[Dataset entries]
-- ==== Sys2Proof/Machine/Multiply.lean ====
section
/-! DEFINITION. The MULTIPLY instruction (spec/43_alu_multiply.md R145). -/

namespace Sys2Proof.Machine

/-- MULTIPLY rA, rB: `ALU(MULTIPLY, a, b)`; the engine ignores the returned value
(43_alu_multiply.md R145, R146). -/
def execMultiply (a b : Nat) (s : State) : Host.Outcome State Fault Refusal :=
  finish (.multiply a b) s do
    let (_, regs) ← aluApply .multiply a b s.regs
    return { s with regs := regs }

end Sys2Proof.Machine
end

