-- ==== Sys2Proof/Machine/Operands.lean ====
section
/-! DEFINITION. Fetch, decode and the reading of operand bytes (spec/40_cycle.md R101 to R103,
spec/20_memory.md R54, spec/30_encoding.md R84). -/

namespace Sys2Proof.Machine

/-- Step 1, `opcode <- MemRead(pc, 1)` (40_cycle.md R101). -/
def fetchOpcode (cfg : Config) (s : State) : Except FatalError Byte := memRead cfg s.mem s.pc.toNat

/-- The first operand byte, `a <- MemRead(pc + 1, 1)`; the sum is an unbounded natural (00_scope.md R12). -/
def fetchOperandA (cfg : Config) (s : State) : Except FatalError Byte := memRead cfg s.mem (s.pc.toNat + 1)

/-- The second operand byte, `b <- MemRead(pc + 2, 1)`. -/
def fetchOperandB (cfg : Config) (s : State) : Except FatalError Byte := memRead cfg s.mem (s.pc.toNat + 2)

/-- A register operand: the whole byte as an index, never masked (30_encoding.md R84). -/
def registerIndex (operand : Byte) : Nat := operand.toNat

/-- The operand bytes of the selected operation, in ascending address order, before any register is
touched; an unknown opcode reads none and raises (40_cycle.md R103, 20_memory.md R54; DEDUCED, log entry 5). -/
def fetchOperands (cfg : Config) (s : State) (opcode : Byte) : Operation → Except FatalError Instr
  | .noOp => .ok .noOp
  | .halt => .ok .halt
  | .print => do
    let a ← fetchOperandA cfg s
    return .print (registerIndex a)
  | .loadImmediate => do
    let a ← fetchOperandA cfg s
    let b ← fetchOperandB cfg s
    return .loadImmediate (registerIndex a) b
  | .multiply => do
    let a ← fetchOperandA cfg s
    let b ← fetchOperandB cfg s
    return .multiply (registerIndex a) (registerIndex b)
  | .unknown => .error (.unknownInstruction opcode s.pc)

/-- Steps 1 and 2 of the cycle and the operand reads of step 3: the instruction at `pc`, or the first
error met (40_cycle.md R101 to R103, 60_exceptions.md R167 checks 1 to 4). -/
def fetch (cfg : Config) (s : State) : Except FatalError Instr := do
  let opcode ← fetchOpcode cfg s
  fetchOperands cfg s opcode (decodeOpcode opcode).op

end Sys2Proof.Machine
end

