-- ==== Sys2Proof/Safety.lean ====
section
/-! DEFINITION. The terms that statements use: when a cycle is enabled, how a run goes on and ends
(spec/40_cycle.md R100, R105, R108), and the invariant of the machine. -/

namespace Sys2Proof.Machine

/-- A cycle is enabled: `run` = RUNNING and `fault` = None (40_cycle.md R100). -/
abbrev State.enabled (s : State) : Prop := s.run = .running ∧ s.fault = none

/-- A clean halt: `run` = HALTED, `fault` = None (40_cycle.md R108 a). -/
abbrev State.cleanHalt (s : State) : Prop := s.run = .halted ∧ s.fault = none

/-- A crash with error `e`: `run` = RUNNING, `fault` = e (40_cycle.md R108 b). -/
abbrev State.crashedWith (s : State) (e : FatalError) : Prop := s.run = .running ∧ s.fault = some e

/-- Cycles one after another, at most `k`, until none is enabled (40_cycle.md R105, R108). -/
def runFor (cfg : Config) : Nat → State → State
  | 0, s => s
  | k + 1, s =>
    match stepAt cfg s with
    | .next t => runFor cfg k t
    | .fault _ => s
    | .refused _ => s

/-- What a latched error says of the state it was raised in: an out-of-range address presented by the
engine is N, an out-of-range register index is an operand byte (60_exceptions.md R161); an unknown
instruction is at pc, inside memory, and no reference bit pattern (60_exceptions.md R163, 40_cycle.md
R110); the ALU's rejection never arises (60_exceptions.md R162). -/
def errorFits (cfg : Config) (s : State) : FatalError → Prop
  | .outOfBounds v => v = cfg.memSize ∨ (8 ≤ v ∧ v ≤ 255)
  | .unsupportedOperation _ => False
  | .unknownInstruction opcode p =>
    p = s.pc ∧ s.pc.toNat < cfg.memSize ∧ cell s.mem s.pc.toNat = opcode ∧ decodeOperation opcode = .unknown

/-- The invariant of the machine: memory is canonical and inside [0, N) (10_state.md R36, 20_memory.md
R59), pc is at most N (10_state.md R30), a halted machine has no error (60_exceptions.md R169), and a
latched error fits the state (`errorFits`). -/
structure Inv (cfg : Config) (s : State) : Prop where
  memCanonical : s.mem.wf
  memInRange : s.mem.inRange cfg
  pcInRange : s.pc.toNat ≤ cfg.memSize
  haltedIsClean : s.run = .halted → s.fault = none
  faultFits : ∀ e, s.fault = some e → errorFits cfg s e

end Sys2Proof.Machine
end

(WHAT YOU HAVE TO DO)
Would you reproduce, word for word, the lines from the one holding "opcode p =>" through the final line of the entries, both included?

(ANSWER TO THE PROBLEM)
  | .unknownInstruction opcode p =>
    p = s.pc ∧ s.pc.toNat < cfg.memSize ∧ cell s.mem s.pc.toNat = opcode ∧ decodeOperation opcode = .unknown

/-- The invariant of the machine: memory is canonical and inside [0, N) (10_state.md R36, 20_memory.md
R59), pc is at most N (10_state.md R30), a halted machine has no error (60_exceptions.md R169), and a
latched error fits the state (`errorFits`). -/
structure Inv (cfg : Config) (s : State) : Prop where
  memCanonical : s.mem.wf
  memInRange : s.mem.inRange cfg
  pcInRange : s.pc.toNat ≤ cfg.memSize
  haltedIsClean : s.run = .halted → s.fault = none
  faultFits : ∀ e, s.fault = some e → errorFits cfg s e

end Sys2Proof.Machine
end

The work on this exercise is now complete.